╭──
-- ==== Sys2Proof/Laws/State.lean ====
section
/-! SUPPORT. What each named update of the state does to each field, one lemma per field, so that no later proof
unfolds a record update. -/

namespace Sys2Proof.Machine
╰──
╭──
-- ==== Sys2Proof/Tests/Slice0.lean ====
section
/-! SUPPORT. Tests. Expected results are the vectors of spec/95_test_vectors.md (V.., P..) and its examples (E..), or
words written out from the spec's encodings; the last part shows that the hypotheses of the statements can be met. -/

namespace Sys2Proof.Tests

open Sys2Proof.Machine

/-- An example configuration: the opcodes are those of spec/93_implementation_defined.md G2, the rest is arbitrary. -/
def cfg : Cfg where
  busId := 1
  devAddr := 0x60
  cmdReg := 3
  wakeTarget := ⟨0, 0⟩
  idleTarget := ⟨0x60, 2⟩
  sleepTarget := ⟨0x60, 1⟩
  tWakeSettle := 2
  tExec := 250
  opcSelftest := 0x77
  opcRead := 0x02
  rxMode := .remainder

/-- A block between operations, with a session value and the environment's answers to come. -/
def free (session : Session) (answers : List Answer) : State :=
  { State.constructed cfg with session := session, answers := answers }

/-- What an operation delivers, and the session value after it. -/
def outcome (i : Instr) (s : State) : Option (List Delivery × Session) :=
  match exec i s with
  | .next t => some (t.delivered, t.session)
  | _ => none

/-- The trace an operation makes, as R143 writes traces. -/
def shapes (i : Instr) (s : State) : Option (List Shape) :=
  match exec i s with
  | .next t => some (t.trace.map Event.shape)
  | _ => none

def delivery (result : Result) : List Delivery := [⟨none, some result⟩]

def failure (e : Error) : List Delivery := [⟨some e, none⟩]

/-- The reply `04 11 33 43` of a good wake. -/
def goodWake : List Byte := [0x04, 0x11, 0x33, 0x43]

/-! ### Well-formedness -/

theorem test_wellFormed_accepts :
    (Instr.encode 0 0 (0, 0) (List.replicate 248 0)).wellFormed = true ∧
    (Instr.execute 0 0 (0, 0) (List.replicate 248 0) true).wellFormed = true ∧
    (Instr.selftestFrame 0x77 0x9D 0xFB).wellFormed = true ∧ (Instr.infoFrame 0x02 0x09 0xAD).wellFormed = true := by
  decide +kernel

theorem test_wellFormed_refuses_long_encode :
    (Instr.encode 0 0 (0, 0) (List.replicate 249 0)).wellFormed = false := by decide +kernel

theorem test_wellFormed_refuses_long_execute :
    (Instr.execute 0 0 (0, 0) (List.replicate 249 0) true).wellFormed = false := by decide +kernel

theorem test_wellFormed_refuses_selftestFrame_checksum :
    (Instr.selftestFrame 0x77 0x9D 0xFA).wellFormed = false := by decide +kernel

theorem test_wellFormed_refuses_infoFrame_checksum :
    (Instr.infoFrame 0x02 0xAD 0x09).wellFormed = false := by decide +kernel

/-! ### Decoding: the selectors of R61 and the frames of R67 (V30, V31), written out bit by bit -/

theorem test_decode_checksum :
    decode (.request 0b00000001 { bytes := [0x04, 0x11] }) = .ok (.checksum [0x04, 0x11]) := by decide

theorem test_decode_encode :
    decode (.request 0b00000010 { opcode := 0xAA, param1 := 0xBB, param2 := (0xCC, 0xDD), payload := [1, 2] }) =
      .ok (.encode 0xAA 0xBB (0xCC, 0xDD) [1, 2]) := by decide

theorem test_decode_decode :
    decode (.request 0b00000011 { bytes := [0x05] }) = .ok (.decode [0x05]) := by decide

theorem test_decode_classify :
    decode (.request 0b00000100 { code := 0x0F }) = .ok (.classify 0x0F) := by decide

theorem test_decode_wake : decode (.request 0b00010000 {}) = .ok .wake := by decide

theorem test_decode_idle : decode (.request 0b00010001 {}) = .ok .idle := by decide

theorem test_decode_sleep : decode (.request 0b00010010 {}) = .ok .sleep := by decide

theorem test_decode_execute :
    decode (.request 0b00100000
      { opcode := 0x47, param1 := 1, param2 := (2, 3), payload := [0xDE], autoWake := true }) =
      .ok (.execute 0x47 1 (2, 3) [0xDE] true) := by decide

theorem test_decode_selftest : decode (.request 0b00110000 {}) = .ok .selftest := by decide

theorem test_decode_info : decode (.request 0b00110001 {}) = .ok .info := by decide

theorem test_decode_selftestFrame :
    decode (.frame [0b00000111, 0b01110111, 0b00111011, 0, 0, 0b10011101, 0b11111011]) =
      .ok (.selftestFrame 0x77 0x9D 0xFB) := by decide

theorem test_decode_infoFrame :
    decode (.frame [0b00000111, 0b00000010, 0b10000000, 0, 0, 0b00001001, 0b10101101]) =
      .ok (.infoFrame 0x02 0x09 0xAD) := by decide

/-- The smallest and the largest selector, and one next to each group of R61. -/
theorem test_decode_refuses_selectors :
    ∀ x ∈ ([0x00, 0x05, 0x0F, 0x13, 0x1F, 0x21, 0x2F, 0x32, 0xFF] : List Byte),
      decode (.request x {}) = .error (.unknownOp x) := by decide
╰──
* _Problem description_:
Please return the lines above that run from the line containing "theorem test_decode_sleep : decode" to the line containing "decode (.request x", inclusive, exactly and with no other lines.

* _Solved exercise_:
theorem test_decode_sleep : decode (.request 0b00010010 {}) = .ok .sleep := by decide

theorem test_decode_execute :
    decode (.request 0b00100000
      { opcode := 0x47, param1 := 1, param2 := (2, 3), payload := [0xDE], autoWake := true }) =
      .ok (.execute 0x47 1 (2, 3) [0xDE] true) := by decide

theorem test_decode_selftest : decode (.request 0b00110000 {}) = .ok .selftest := by decide

theorem test_decode_info : decode (.request 0b00110001 {}) = .ok .info := by decide

theorem test_decode_selftestFrame :
    decode (.frame [0b00000111, 0b01110111, 0b00111011, 0, 0, 0b10011101, 0b11111011]) =
      .ok (.selftestFrame 0x77 0x9D 0xFB) := by decide

theorem test_decode_infoFrame :
    decode (.frame [0b00000111, 0b00000010, 0b10000000, 0, 0, 0b00001001, 0b10101101]) =
      .ok (.infoFrame 0x02 0x09 0xAD) := by decide

/-- The smallest and the largest selector, and one next to each group of R61. -/
theorem test_decode_refuses_selectors :
    ∀ x ∈ ([0x00, 0x05, 0x0F, 0x13, 0x1F, 0x21, 0x2F, 0x32, 0xFF] : List Byte),
      decode (.request x {}) = .error (.unknownOp x) := by decide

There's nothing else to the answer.